The benchmark is rebased to 100 to match the portfolio. 

In [None]:
# Extend benchmark to 2019 - once all consolidated use one code for Benchmark

# Create a new benchmark dataframe, rebase to 100 for comparible data to portfolio

benchmark = pd.DataFrame(index=["Benchmark"], data=[100], columns=["2015-01-01"])

# Append benchmark data from all_etf_df and combine into a single columns

benchmark = benchmark.append(all_etf_df["iShares MSCI World"])
benchmark = benchmark.transpose().sum(axis=1)

# Slice by date 
benchmark = benchmark.loc["2015-01-01":"2019-12-31"]

# Calculate cumulative return and drop na (first value)
benchmark = (1 + benchmark.shift(1)).cumprod().dropna()


In [None]:
# Create plot dataframe by combining benchmark and portfolio return dfs

plot_df_2019 = pd.concat([portfolio_return_2015, portfolio_return_2016, portfolio_return_2017, portfolio_return_2018, portfolio_return_2019], axis=0)

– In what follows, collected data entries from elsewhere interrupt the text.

-- ==== Sys2Proof/Machine/Composition.lean ====
section
/-! DEFINITION. Configuration composition and conversion (R95 to R103). A composite runs the lines of the commands it calls inline (R8, R70): a called rule that raises ends it with the
same error, with the earlier writes left in place (R110). -/

namespace Sys2Proof.Machine

/-- R95: gate, clock, period, prescaler, polarity, enable when enabling; the exact reverse when disabling (D30). -/
def linesApplyPwmConfig (c : Channel) (source divider : Word) (prescaler : Byte) (entire active : Half)
    (polarity enabled : Bool) : List Line :=
  if enabled then
    linesSetClockGate c true ++ linesConfigureClock c source divider ++ linesSetPeriod c entire active
      ++ linesSetPrescaler c prescaler ++ linesSetPolarity c polarity ++ linesSetEnabled c true
  else
    linesSetEnabled c false ++ linesSetPolarity c polarity ++ linesSetPrescaler c prescaler
      ++ linesSetPeriod c entire active ++ linesConfigureClock c source divider ++ linesSetClockGate c false

/-- applyPwmConfig (R95). -/
def execApplyPwmConfig (ch source divider : Word) (prescaler : Byte) (entire active : Half) (polarity enabled : Bool)
    (s : State) : Host.Outcome State Fault Refusal :=
  accept (.applyPwmConfig ch source divider prescaler entire active polarity enabled)
    (withChannel ch fun c => linesApplyPwmConfig c source divider prescaler entire active polarity enabled) s

/-- R96: clock, prescaler, period, enable, in that order (D33). -/
def linesReadPwmConfig (c : Channel) : List Line :=
  linesReadClockConfig c ++ linesReadPrescaler c ++ linesGetPeriod c ++ linesIsEnabled c ++ [.ret .pwmConfig]

/-- readPwmConfig (R96). -/
def execReadPwmConfig (ch : Word) (dst : Bool) (s : State) : Host.Outcome State Fault Refusal :=
  accept (.readPwmConfig ch dst) (withChannel ch fun c => withDst dst (linesReadPwmConfig c)) s

/-- R97: the range check before any access, then the load and the store of `PPR(ch)`. -/
def linesSetDutyPercent (c : Channel) (percent : Word) : List Line :=
  if !percentValid percent then [.raise .invalidArgument]
  else [.read (.period c), .writeDuty c percent.toInt.toNat]

/-- setDutyPercent (R97). -/
def execSetDutyPercent (ch percent : Word) (s : State) : Host.Outcome State Fault Refusal :=
  accept (.setDutyPercent ch percent) (withChannel ch fun c => linesSetDutyPercent c percent) s

/-- R98: the Busy check after the one load of `PER`, then gate (both edges), clock, prescaler, arming, and the clear of both edges (D32). -/
def linesApplyCaptureConfig (c : Channel) (source divider : Word) (prescaler : Byte) (rising falling : Bool) : List Line :=
  linesIsEnabled c ++ [.raiseIfEnabled] ++ linesSetClockGate c (rising && falling) ++ linesConfigureClock c source divider
    ++ linesSetPrescaler c prescaler ++ linesSetCaptureEnable c rising falling ++ linesClearCaptureInterrupt c true true

/-- applyCaptureConfig (R98). -/
def execApplyCaptureConfig (ch source divider : Word) (prescaler : Byte) (rising falling : Bool) (s : State) :
    Host.Outcome State Fault Refusal :=
  accept (.applyCaptureConfig ch source divider prescaler rising falling)
    (withChannel ch fun c => linesApplyCaptureConfig c source divider prescaler rising falling) s

/-- R99: wait for both flags, read both counts, clear both edges. -/
def linesCaptureBlocking (c : Channel) : List Line :=
  captureLoop c ++ [.read (.fallCount c), .read (.riseCount c)] ++ linesClearCaptureInterrupt c true true ++ [.ret .counts]

/-- captureBlocking (R99). -/
def execCaptureBlocking (ch : Word) (dst : Bool) (s : State) : Host.Outcome State Fault Refusal :=
  accept (.captureBlocking ch dst) (withChannel ch fun c => withDst dst (linesCaptureBlocking c)) s

/-- R100: the operand checks and `PeriodNs`, with no access. -/
def linesEffectiveClockPeriodNs (source divider : Word) (prescaler : Byte) : List Line :=
  if !sourceValid source || !dividerValid divider then [.raise .invalidArgument]
  else [.ret (.number (BitVec.ofNat 64 (periodNs source.toNat divider.toNat prescaler.toNat)))]

/-- effectiveClockPeriodNs (R100): no channel operand. -/
def execEffectiveClockPeriodNs (source divider : Word) (prescaler : Byte) (dst : Bool) (s : State) :
    Host.Outcome State Fault Refusal :=
  accept (.effectiveClockPeriodNs source divider prescaler dst)
    (withDst dst (linesEffectiveClockPeriodNs source divider prescaler)) s

/-- The two loads that rawToNanoseconds, maxCaptureDurationNs and outputFrequencyHz begin with (R101, D34). -/
def linesLiveClock (c : Channel) : List Line := linesReadClockConfig c ++ linesReadPrescaler c

/-- rawToNanoseconds (R101). -/
def execRawToNanoseconds (ch : Word) (onCycles offCycles : Half) (dst : Bool) (s : State) :
    Host.Outcome State Fault Refusal :=
  accept (.rawToNanoseconds ch onCycles offCycles dst)
    (withChannel ch fun c => withDst dst (linesLiveClock c ++ [.ret (.nanoseconds onCycles offCycles)])) s

/-- maxCaptureDurationNs (R102): the on value of rawToNanoseconds(65535, 0). -/
def execMaxCaptureDurationNs (ch : Word) (dst : Bool) (s : State) : Host.Outcome State Fault Refusal :=
  accept (.maxCaptureDurationNs ch dst)
    (withChannel ch fun c => withDst dst (linesLiveClock c ++ [.ret .maxDuration])) s

/-- outputFrequencyHz (R103). -/
def execOutputFrequencyHz (ch : Word) (dst : Bool) (s : State) : Host.Outcome State Fault Refusal :=
  accept (.outputFrequencyHz ch dst)
    (withChannel ch fun c => withDst dst (linesLiveClock c ++ linesGetPeriod c ++ [.ret .frequency])) s

end Sys2Proof.Machine
end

plot_df_2019 = pd.concat([plot_df_2019, benchmark.loc["2015-01-01":"2019-12-31"]], axis=1)

# Rename columns
columns = ["Happy Portfolio","Benchmark"]
plot_df_2019.columns = columns

# Add back in the start value of 100 for the plot
new_row = pd.DataFrame({"Happy Portfolio":100, "Benchmark":100}, index=['2015-01-01'])
plot_df_2019 = pd.concat([plot_df_2019, new_row]).sort_index()

# Review
plot_df_2019.head()

The chart below shows the growth of $100 invested in 2015 and rebalanced each year per the Happiness Score weightings.

In [None]:
# Plot 2015-2019

fig = px.line(
    plot_df_2019,
    title="Growth of $100 invested 2015-2019",
    height=500,
    width=1000,
    labels={
        "value":"Return",
        "index":"Date",
        "variable":"Happy Portfolio"
    }
)

for template in ["plotly_dark"]:
    fig.update_layout(template=template)

fig.show()

## Summary

Over the period 2015-2019 the Happy Portfolio outperformed the benchmark by 45%. 

The average annual returns were 2.7% higher and the standard deviation (risk) was lower. 

The distribution in returns was smaller than the benchmark and the sharpe ratio was higher, illustrating a better return on investment for the level of risk. 

We strongly recommend expanding the research into this new portfolio.